Yebra M J, Bhagwat A S
Department of Chemistry, Wayne State University, Detroit, Michigan 48202-3489, USA.
Biochemistry. 1995 Nov 14;34(45):14752-7. doi: 10.1021/bi00045a016.
Sites of cytosine methylation are known to be hot spots for C.G to T.A mutations in a number of systems, including human cells. Traditionally, spontaneous hydrolytic deamination of 5-methylcytosine to thymine has been invoked as the cause of this phenomenon. We show here that a bacterial cytosine methyltransferase can convert 5-methylcytosine in DNA to thymine and that this reaction creates a mutational hot spot at a site of DNA methylation. The reaction is fairly insensitive to the methyl donor in the reaction, S-adenosylmethionine. In many cancers, the most frequent class of mutations is C to T changes within CG dinucleotides of the tumor suppressor gene p53. Because of the similarities of the reaction mechanisms of mammalian and bacterial enzymes and the physiology of the cancer cells, this reaction is expected to contribute to mutations at CG dinucleotides in precancerous cells.

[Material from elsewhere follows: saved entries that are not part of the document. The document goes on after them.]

/-- The agent that performs a copy: no restriction of a timed job, no span (08 R216, R219). -/
def Copy.who (c : Copy) : Who := ⟨c.asid, c.cl, c.place.co, c.user, none, 0, c.pins⟩

/-- n source bytes, page by page, and the translations used. -/
def State.gather (s : State) (w : Who) (va : W64) (n : Nat) (pages : Nat) : Except Trap (List Byte × List Xlat × State) :=
  match pages with
  | 0 => .ok ([], [], s)
  | k + 1 =>
    if n = 0 then .ok ([], [], s)
    else
      let m := min n (4096 - va.toNat % 4096)
      match s.check w .load va m 1 with
      | .error t => .error t
      | .ok l =>
        let bs := s.tagBytes w.asid va l m
        match ({ s with dev := s.loaded w va l m false } : State).gather w (va + BitVec.ofNat 64 m) (n - m) k with
        | .error t => .error t
        | .ok (r, ps, t) => .ok (bs ++ r, l.pin w.asid va ++ ps, t)

/-- The bytes of a chunk, the translations that it pins, and where the bytes go, or the trap of a failing check. A chunk with an end in the other die's memory may fail
there, a free choice; bytes of the other die come with a later frame. -/
def State.readChunk (s : State) (c : Copy) (x : Option W64 × W64 × Nat) : Except Trap (List Byte × List Xlat × Option Loc × State) :=
  let twin := blkTwin c.blk && decide (c.kind ≠ CopyKind.thalo)
  if twin && (!s.dev.twin.inPair || decide (Config.freeChoice s.dev.free 2 % 2 = 1)) then .error (mkTrap 4 0 x.2.1)
  else
    let got := if twin && blkTsrc c.blk then .ok (List.replicate x.2.2 0, [], s)
      else match x.1 with
        | some va => s.gather c.who va x.2.2 2
        | none => .ok (List.replicate x.2.2 0, [], s)
    match got with
    | .error t => .error t
    | .ok (bs, ps, s1) =>
      if twin && !blkTsrc c.blk then .ok (bs, ps, none, s1)
      else
        match s1.check c.who (if c.kind = CopyKind.action then .actStore else .store) x.2.1 x.2.2 1 with
        | .error t => .error t
        | .ok l => .ok (bs, l.pin c.asid x.2.1 ++ ps, some l, { s1 with dev := s1.dev.note s1 c.who x.2.1 l })

def Dev.modCopy (d : Dev) (id : Nat) (f : Copy → Copy) : Dev :=
  { d with copies := d.copies.map fun (c : Copy) => if c.id = id then f c else c }
def Dev.dropCopy (d : Dev) (id : Nat) : Dev := { d with copies := d.copies.filter fun (c : Copy) => decide (c.id ≠ id) }

/-- A copy whose started chunks have landed and that starts no more frees its stream. -/
def Dev.reap (d : Dev) (id : Nat) : Dev :=
  { d with copies := d.copies.filter fun (c : Copy) => !(decide (c.id = id) && c.dead && decide (c.flight = [])) }

/-- The undeliverable entry of a copy fault (07 R194, R197). -/
def State.copyUndeliverable (s : State) (cl : Nat) (tok : Token) (xid va : W64) : State :=
  s.uqAppend cl tok.asid tok.hidx (s.uqBytes cl tok 0 0x0C (natLe 8 xid.toNat ++ natLe 8 va.toNat))

/-- A failing chunk stops the copy: the unstarted chunks are cancelled, and the fault is held at the BTE for the job, or, for
the copy of an action, written to the undeliverable queue (08 R219). -/
def State.failCopy (s : State) (c : Copy) (va : W64) : State :=
  let s1 := s.onDev fun d => (d.modCopy c.id fun x => { x with dead := true }).reap c.id
  let xid : W64 := (blkXid c.blk).setWidth 64
  if c.kind = CopyKind.action then s1.copyUndeliverable c.cl c.tok xid va
  else s1.onDev fun d => { d with copyFaults := d.copyFaults ++ [(c.cl, c.job, mkTrap 0x0D 0 xid, va, c.tok)] }

/-- CHUNK_START at a cluster's BTE. (DEDUCED, safe, log entry 63.) -/
def State.chunkStart (s : State) (cl : Nat) : State :=
  match s.dev.nextCopy cl with
  | none => s
  | some c =>
    match c.next with
    | none => s
    | some x =>
      match s.readChunk c x with
      | .error t => (s.onDev fun d => { d with free := d.free + 1 }).failCopy c t.tval
      | .ok (bs, ps, l, s1) => s1.onDev fun d =>
        let f : Chunk := ⟨d.nextId, x.2.1, l.map fun y => y.key, l.bind fun y => y.leaf, bs, blkTwin c.blk && blkTsrc c.blk, ps, s1.present⟩
        { d with nextId := d.nextId + 1, free := d.free + 1 }.modCopy c.id fun y => { y.advance x.2.2 with flight := y.flight ++ [f] }
/-- CHUNK_START (13 R341). -/
def execChunkStart (cl : Nat) (s : State) : Host.Outcome State Fault Refusal := event (fun s => (s.chunkStart cl).dev) s

/-! ### Landing (08 R218) -/

/-- Bytes put into a moment's memory as the cache has them now: what the moment's tiles held of them is gone. -/
def View.put (v : View) (cells : List Host.Cell) : View :=
  let here := fun (k : Nat) => cells.any fun c => decide (c.1 = k)
  { v with
    mem := Memory.puts v.mem cells
    slice := v.slice.map fun st => (st.1, st.2.map fun t => { t with
      own := t.own.filter fun c => !here c.1, alt := t.alt.filter fun c => !here c.1, back := t.back.filter fun c => !here c.1 }) }

/-- The direct vector stream and the streams of a context read the bytes of a chained copy, whatever older memory they may still read (08
R220); what they read after those bytes is no older than the moment at which the copy read its source (09 R255). (DEDUCED, unsafe, log entry
108.) -/
def Ctx.seeBytes (c : Ctx) (key : Nat) (data : List Byte) (seen : View) : Ctx :=
  let f := fun (m : View) => m.put (data.zipIdx.map fun b => (key + b.2, b.1))
  { c.mapStreams fun st => { st with seen := f st.seen } with
    view := c.view.map f
    landed := ⟨key, data.length, f seen⟩ :: c.landed.map fun x => { x with seen := f x.seen } }
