-- ==== Sys2Proof/Machine/Dispatch.lean ====
section
/-! DEFINITION. One arm for every instruction: a direct call of its meaning. -/

namespace Sys2Proof.Machine
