-- ==== Sys2Proof/Laws/PerInstr.lean ====
section
/-! SUPPORT. The statement family RoundTrip of LAWS.json: decoding the encoding of a well-formed instruction gives it back,
one lemma per constructor. -/

namespace Sys2Proof.Laws

/-- A well-formed instruction that has an encoding decodes back from it, every operand at every value. -/
def RoundTrip.Statement (i : Instr) : Prop := i.wf = true → enc i ≠ .none → decodeEnc (enc i) = some i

在包括人类细胞在内的许多系统中,胞嘧啶甲基化位点已知是C.G到T.A突变的热点。传统上,5-甲基胞嘧啶自发水解脱氨生成胸腺嘧啶被认为是这种现象的原因。我们在此表明,一种细菌胞嘧啶甲基转移酶可将DNA中的5-甲基胞嘧啶转化为胸腺嘧啶,并且该反应在DNA甲基化位点产生一个突变热点。该反应对反应中的甲基供体S-腺苷甲硫氨酸相当不敏感。在许多癌症中,最常见的突变类型是肿瘤抑制基因p53的CG二核苷酸内的C到T变化。由于哺乳动物和细菌酶的反应机制以及癌细胞生理学的相似性,预计该反应会导致癌前细胞中CG二核苷酸处的突变。